In the North, moderate abolitionists like Harriet Beecher Stowe, author of Uncle Tom's Cabin, used the power of the pen to enlighten millions across the English-speaking world to the plight of slaves and the horrors of slavery. Other, more militant abolitionists, like John Brown, were more than willing to take the fight to the South through political maneuvering and overt violence, if necessary. Abolitionists felt their cause was just, moral, and right. If the South needed war to teach them that slavery was inhuman, then so be it. They were prepared for the ultimate sacrifice.

But more moderate politicians on both sides wanted to avert war at all costs and did what they could to appease southern slave owners. In 1820, one such moderate politician, Henry Clay, gave in to the South in what was to be known as the Missouri Compromise, which maintained the balance of free and slave states but did so by putting off the inevitable. Now, thirty years later, the matter surfaced again within the walls of Congress, and this time, the stakes were higher: nothing less than keeping the Union together.

In 1850, victory in a war with Mexico left the United States with a vast new territory in the west. Yet the acquisition of this land brought more than celebration to Washington; it also meant trouble. The Missouri Compromise of 1820 had allowed slavery to continue in newer territories west of the Mississippi, but what of new states that would inevitably come out of this land taken as spoils of war? Would they be slave or free? Would the inhabitants be able to decide for themselves?

Map of U.S. territory following the Mexican War
US Territory Mexican War

The answer came quickly. The California territory petitioned to be admitted to the Union as a free state, and this threatened the balance between slave and free. Another compromise was needed.

Fugitive Slave Act

California would indeed be admitted as a free state, and other states would allow their citizens to vote on whether they would be free or slave, and finally, the Fugitive Slave Act was passed. It was controversial from the start, angering abolitionists in Congress and across the free states.

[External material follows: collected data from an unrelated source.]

/-- The bytes of a continuation record (R282). -/
def recordBytes (s : State) (pc : CodeAddr) (m : Word) (tln wait : Nat) (warg : Word) : List Byte :=
  let c := s.c
  let t := c.task
  let d1 := s.g.toNat * 2 ^ 28 + t.lid % 2 ^ 16 * 2 ^ 12 + t.pri.toNat * 4 + 1
  let d2 := t.z.toNat * 2 ^ 32 + t.y.toNat * 2 ^ 16 + t.x.toNat
  let d4 := c.regs.p.toNat / 2 * 2 ^ 17 + c.fpstat.toNat * 2 ^ 8 + c.fpctl.toNat
  let regs := (maskRegs m).flatMap fun i => bytesOf 8 (tget 0 c.regs.g i).toNat
  bytesOf 8 pc.toNat ++ bytesOf 8 d1 ++ bytesOf 8 d2 ++ bytesOf 8 t.jctr.toNat ++ bytesOf 8 d4 ++
    bytesOf 8 m.toNat ++ bytesOf 8 (tln * 4 + wait) ++ bytesOf 8 warg.toNat ++ regs ++
    bytesOf (8 * (24 - (maskRegs m).length)) 0

/-- The checks of a continuation record (R232, R283, R284). -/
def checkRecord (s : State) (va : Word) : Except Trap (List Piece) :=
  if va.toNat % 256 ≠ 0 then .error (alignTrap true va.toNat) else
  match check s s.g.toNat s.t .wr (va56 va) 256 with
  | .error t => .error t
  | .ok ps =>
    match noHost s .wr ps with
    | some t => .error t
    | none => .ok ps

/-- The task entry of a record's bytes (R265, R283). -/
def recordEntry (bs : List Byte) (va : Word) (lid : Nat) (sc : Scope) (now : Nat) : TaskEntry :=
  let d (i : Nat) : Word := dwordAt bs i
  let f (x : Word) (hi lo w : Nat) : BitVec w := BitVec.ofNat w (fld x hi lo)
  let task : Task := { lid := lid, x := f (d 2) 15 0 16, y := f (d 2) 31 16 16, z := f (d 2) 47 32 16
                       pri := f (d 1) 3 2 2, jctr := (d 3).setWidth 56, taken := 0 }
  { kind := .resumed, pc := (d 0).setWidth 56, task := task, p := BitVec.ofNat 8 (fld (d 4) 23 17 * 2)
    fs := f (d 4) 13 8 6, rm := f (d 4) 1 0 2, crec := va, args := [], ready := now, scope := sc
    badPc := if fld (d 0) 63 56 = 0 && retOk ((d 0).setWidth 56) then none else some (d 0) }

/-- A registered continuation is queued on its HOME's arrival queue: ST := 2 and RC (R283, R284). -/
def queueRecord (s : State) (r : Registered) (rc : Nat) : State :=
  let s := setRecord s r.pa r.scope 2 rc
  let e : TaskEntry := { recordEntry (s.memBytes r.pa 256) r.va r.lid r.scope s.cycle with pa := r.pa }
  { s with fl := { s.fl with
      arrivals := s.fl.arrivals ++ [⟨r.home, r.tenant, e⟩], conds := s.fl.conds.filter fun x => x.pa != r.pa } }

/-- A continuation whose condition holds is queued; the core that queues it counts it (R241, R283). -/
def queueIfMet (s : State) (r : Registered) : State :=
  if contHolds s r.kind then countSent (queueRecord s r 1) r.home.toNat r.tenant r.lid 1 else s

/-- The checks of a SUSPEND's condition at issue (R283): the pieces of the object that it waits on. -/
def checkCond (s : State) (c : SuspendCond) : Except Trap (List Piece) :=
  match c with
  | .plain => .ok []
  | .tl _ _ => .ok []
  | .bar o => checkObj s .rd (rdG s o)
  | .join o => checkCounter s .rd (rdG s o)

/-- WARG of a SUSPEND (R282): a job number, an object address, or 0. -/
def condArg (s : State) (c : SuspendCond) : Word :=
  match c with
  | .plain => 0
  | .tl j _ => rdG s j
  | .bar o => rdG s o
  | .join o => rdG s o

/-- The condition of a SUSPEND (R282, R283) with WARG and the object's pieces: its kind, TLN and WAIT. -/
def suspendKind (g : GCore) (c : SuspendCond) (warg : Word) (qs : List Piece) : CondKind × Nat × Nat :=
  let pa := (qs.headD ⟨0, 0, 0, 0⟩).pa
  match c with
  | .plain => (.plain, 0, 0)
  | .tl _ t => (.timeline g t warg, t.toNat, 1)
  | .bar _ => (.barrier pa, 0, 2)
  | .join _ => (.join pa, 0, 3)

/-- The use of a SUSPEND's D operand. -/
def suspendUses : SuspendCond → List PortUse
  | .plain => []
  | .tl j _ => [.src 3 j]
  | .bar o => [.src 3 o]
  | .join o => [.src 3 o]

/-- The number of registers that a MASK names. -/
def maskCount (x : Word) : Nat := (maskRegs x).length

/-- What a SUSPEND meets at the homes of its record and of its condition's object (R232). -/
def suspendTrap (src : Src) (s : State) : Option Trap :=
  ((spadDenied s .wr src.ps).or (if accIn s src.ps then some (illopnd 1) else none)).or (objTrap .rd 3 src.qs s)

/-- The record is written and its condition registered (R283), `src.w` holding the record's address, the mask, WARG
and the code address after the SUSPEND. -/
def suspendWrite (sc : Scope) (cond : SuspendCond) (tmo : BitVec 28) (src : Src) (s : State) : State × Registered :=
  let (kind, tln, wait) := suspendKind s.g cond (src.w.getD 2 0) src.qs
  let pa := (src.ps.headD ⟨0, 0, 0, 0⟩).pa
  let n := if tmo = 0 then 2 ^ 28 else tmo.toNat
  let r : Registered := ⟨pa, src.w.headD 0, s.t, s.c.task.lid, s.g, kind, src.job + n, sc, false⟩
  let s := objWrite s sc src.ps 0
    (recordBytes s ((src.w.getD 3 0).setWidth 56) (src.w.getD 1 0) tln wait (src.w.getD 2 0))
  ({ s with fl := { s.fl with conds := s.fl.conds.filter (fun x => x.pa != pa) ++ [r] } }, r)

/-- SUSPEND performed (R283): the context is gone. -/
def perfSuspend (cond : SuspendCond) (tmo : BitVec 28) (src : Src) (s : State) : Perf :=
  match suspendTrap src s with
  | some t => .trap t
  | none =>
    if !objRoom s src.ps then .wait (objWait s src.ps) else
    let (s, r) := suspendWrite s.domain cond tmo src s
    .wait (queueIfMet (dropContext s) r)

/-- The own part of SUSPEND (R283). -/
def suspendBody (ct : Ctl) (b c : GReg) (cond : SuspendCond) (tmo : BitVec 28) (s : State) : Res :=
  let mask := rdG s c &&& ~~~(1 : Word)
  let sc := s.domain
  ending (fun _ => some sc) (fun s =>
    if 16 < maskCount mask then .error (illopnd 2) else
    match checkRecord s (rdG s b) with
    | .error t => .error t
    | .ok ps =>
      match checkCond s cond with
      | .error t => .error t
      | .ok qs =>
        .ok { ps := ps, qs := qs, w := [rdG s b, mask, condArg s cond, (nextPc s.c.pc).setWidth 64], job := s.cycle }) (fun src s =>
    match suspendTrap src s with
    | some t => lateTrap ct (.suspend ct b c cond tmo) src t s
    | none =>
      if !objRoom s src.ps then .hold (objWait s src.ps) else
      let (s, r) := suspendWrite sc cond tmo src s
      .left (queueIfMet (endContext s) r)) s

/-- SUSPEND (R283). -/
def execSuspend (ct : Ctl) (b c : GReg) (cond : SuspendCond) (tmo : BitVec 28) (s : State) : Out' :=
  issueAlone ct ([.src 1 b, .src 2 c] ++ suspendUses cond) (suspendBody ct b c cond tmo) s

/-- RESUME performed (R284): `src.w` holds the record's address. -/
def perfResume (p : PReg) (src : Src) (s : State) : Perf :=
  match objTrap .wr 1 src.ps s with
  | some t => .trap t
  | none =>
    let s := recallLines s src.ps
    let d := dwordAt (objBytes s src.ps) 1
    if fld d 1 0 = 1 && fld d 27 12 == s.c.task.lid % 2 ^ 16 then
      if !objRoom s src.ps then .wait (objWait s src.ps) else
      let r : Registered := ⟨(src.ps.headD ⟨0, 0, 0, 0⟩).pa, src.w.headD 0, s.t, s.c.task.lid, d.extractLsb' 28 12, .plain, 0,
        s.domain, false⟩
      .done (wrP (countSent (queueRecord s r 1) s.g.toNat s.t s.c.task.lid 1) p true)
    else .done (wrP s p false)

/-- RESUME (R284). -/
def execResume (ct : Ctl) (p : PReg) (b : GReg) (s : State) : Out' :=
  issue ct [.src 1 b] none (fun s =>
    match checkRecord s (rdG s b) with
    | .error t => .trap t
    | .ok ps => homeNow ct (.resume ct p b) (perfResume p) { ps := ps, w := [rdG s b] } s) s

/-! ### Migration -/

/-- The owner of a physical address (R285). -/
def ownerOf (s : State) (pa : Nat) : Option Nat :=
  let core (d : Nat) : Option Nat := some (d * 512 + sliceOf pa / 4 * 8 + Nat.xor (pa / 128 % 8) (pa / 1024 % 8))
  match placeOf s.part pa with
  | .spad g => some g
  | .smem g _ => some g
  | .dram d => core d
  | .view d => core d
  | _ => none

/-- Whether core o belongs to the running context's launch (R254). -/
def ownsLaunch (s : State) (o : Nat) : Bool :=
  match s.bind o s.t with
  | some b => b.lid == s.c.task.lid
  | none => false

/-- The own part of MIGRATE (R286): `src.job` is the owner. -/
def migrateBody (b : GReg) (m : AddrOp) (s : State) : Res :=
  let g := s.g.toNat
  ending (fun src => some (pairScope g src.job)) (fun s =>
    let va := addrG s b m
    match pieceOf s g s.t .none (va, 1) with
    | .error t => .error t
    | .ok q =>
      match ownerOf s q.pa with
      | none => .error (tileProt .none va)
      | some o => if ownsLaunch s o then .ok { job := o } else .error (tileProt .none va)) (fun src s =>
    let c := s.c
    let e : TaskEntry := { kind := .migration, pc := nextPc c.pc, task := heirTask c, p := c.regs.p, fs := c.fpstat
                           rm := c.fpctl, args := (upTo 8).map fun i => tget 0 c.regs.g (i + 1), ready := s.cycle
                           scope := pairScope g src.job }
    let s : State := { s with fl := { s.fl with arrivals := s.fl.arrivals ++ [⟨BitVec.ofNat 12 src.job, s.t, e⟩] } }
    .left (endContext (countSent s g s.t c.task.lid 1))) s

/-- MIGRATE (R286). -/
def execMigrate (ct : Ctl) (b : GReg) (m : AddrOp) (s : State) : Out' :=
  issueAlone ct [.src 1 b, .src 2 m.index] (migrateBody b m) s

/-! ### Priorities, yielding, lending -/

/-- A priority after aging (R271). -/
def agedPri (s : State) (pri : BitVec 2) (ready : Nat) : Nat := min 3 (pri.toNat + (s.cycle - ready) / 2 ^ 20)

/-- A parked context is a candidate: a wake has re-queued it or its deadline has passed (R221, R275). -/
def parkedReady (s : State) (p : Parked) : Bool :=
  p.yielded || p.queued || p.ctx.waits = [] || p.ctx.waits.any fun w => decide (w.deadline ≤ s.cycle)

/-- The cc from which a parked context is ready (R271). -/
def readySince (p : Parked) : Nat :=
  if p.yielded || p.queued then p.ready else
  match p.ctx.waits with
  | w :: ws => ws.foldl (fun m x => min m x.deadline) w.deadline
  | [] => p.ready

/-- The priority of tile tasks of a binding's launch. -/
def tilePri (s : State) (b : Bind) : BitVec 2 :=
  match s.launch? b.lid with
  | some l => (l.dw 3).extractLsb' 0 2
  | none => 0

/-- The priorities of the candidates of sources 1 to 4, and of a stolen one, on core g for tenant t (R268). -/
def readyPris (s : State) (g : Nat) (t : TenantNo) : List Nat :=
  let es (l : List TaskEntry) : List Nat := l.map fun e => agedPri s e.task.pri e.ready
  (((s.core g).parked.filter fun p => p.ctx.tenant == t && parkedReady s p).map fun p =>
    agedPri s p.ctx.task.pri (readySince p)) ++
  match s.bind g t with
  | none => []
  | some b => es b.ring ++ es b.arrivals ++ es b.deque ++ es b.stolen ++
      if b.tileLo < b.tileHi then [agedPri s (tilePri s b) b.since] else []

/-- The lowest free park slot in a launch's work area of core g (R264, R275). -/
def freePark (s : State) (g lid : Nat) : Option Nat :=
  (upTo 16).find? fun i => !(s.core g).parked.any fun p => p.slot == i && p.ctx.task.lid == lid

/-- The running context as parking and saving take it: pushed stores performed, read-ahead discarded, its
special-function requests out of the unit (R305, R321). -/
def toSaved (s : State) : State :=
  (recallSfu (flushStreams s) s.g s.k).modC fun c =>
    { c with streams := c.streams.map fun e => (e.1, e.2.saved) }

But why? What did it do?

It required citizens to assist in the recovery of fugitive slaves, denied these slaves the right to a jury trial and put more of an impetus on the federal government to enforce existing slave laws.

For those slaves that had escaped and managed to start a new life in the north, the act meant that their former owners could hire slave catchers to track them down and bring them back to bondage. The act permitted grievous violations of human rights, causing thousands of former slaves and free blacks to flee the United States for Canada and Europe.

Free blacks across America now had something new to fear and abolitionists of all colors had further fuel for their ideological fires. They did not take it lightly. After the passage of the act, the Underground Railroad became more active, being one of the only institutions that could and would protect runaway slaves.

Map of the Underground Railroad
Underground Railroad Map

But in the end, the Compromise of 1850 accomplished what it set out to do - it kept the nation united - but it was a temporary solution. Over the next decade, the country's citizens became further divided over the issue of slavery and the rift would grow until it widened to war.

Harriet Beecher Stowe

Among the firebrand abolitionists preaching an end to slavery were others that captured the hearts and minds of millions without ever raising their voice or turning to violence. One such voice was Harriet Elizabeth Beecher, who was born on June 14, 1811 in Litchfield, Connecticut. Her weapon of choice against the tyranny of slavery was the pen, but early in her life and career as a writer, she was an unlikely choice to become a champion of the abolitionists.

She published her first work at the age of 23, married at 25, and spent much of her young adult life raising an increasingly large family and publishing her works of fiction. By 1850, at the age of 39, Harriet, now with the added Beecher Stowe, became increasingly aware of the plight of slaves and those runaways who were living free in the North.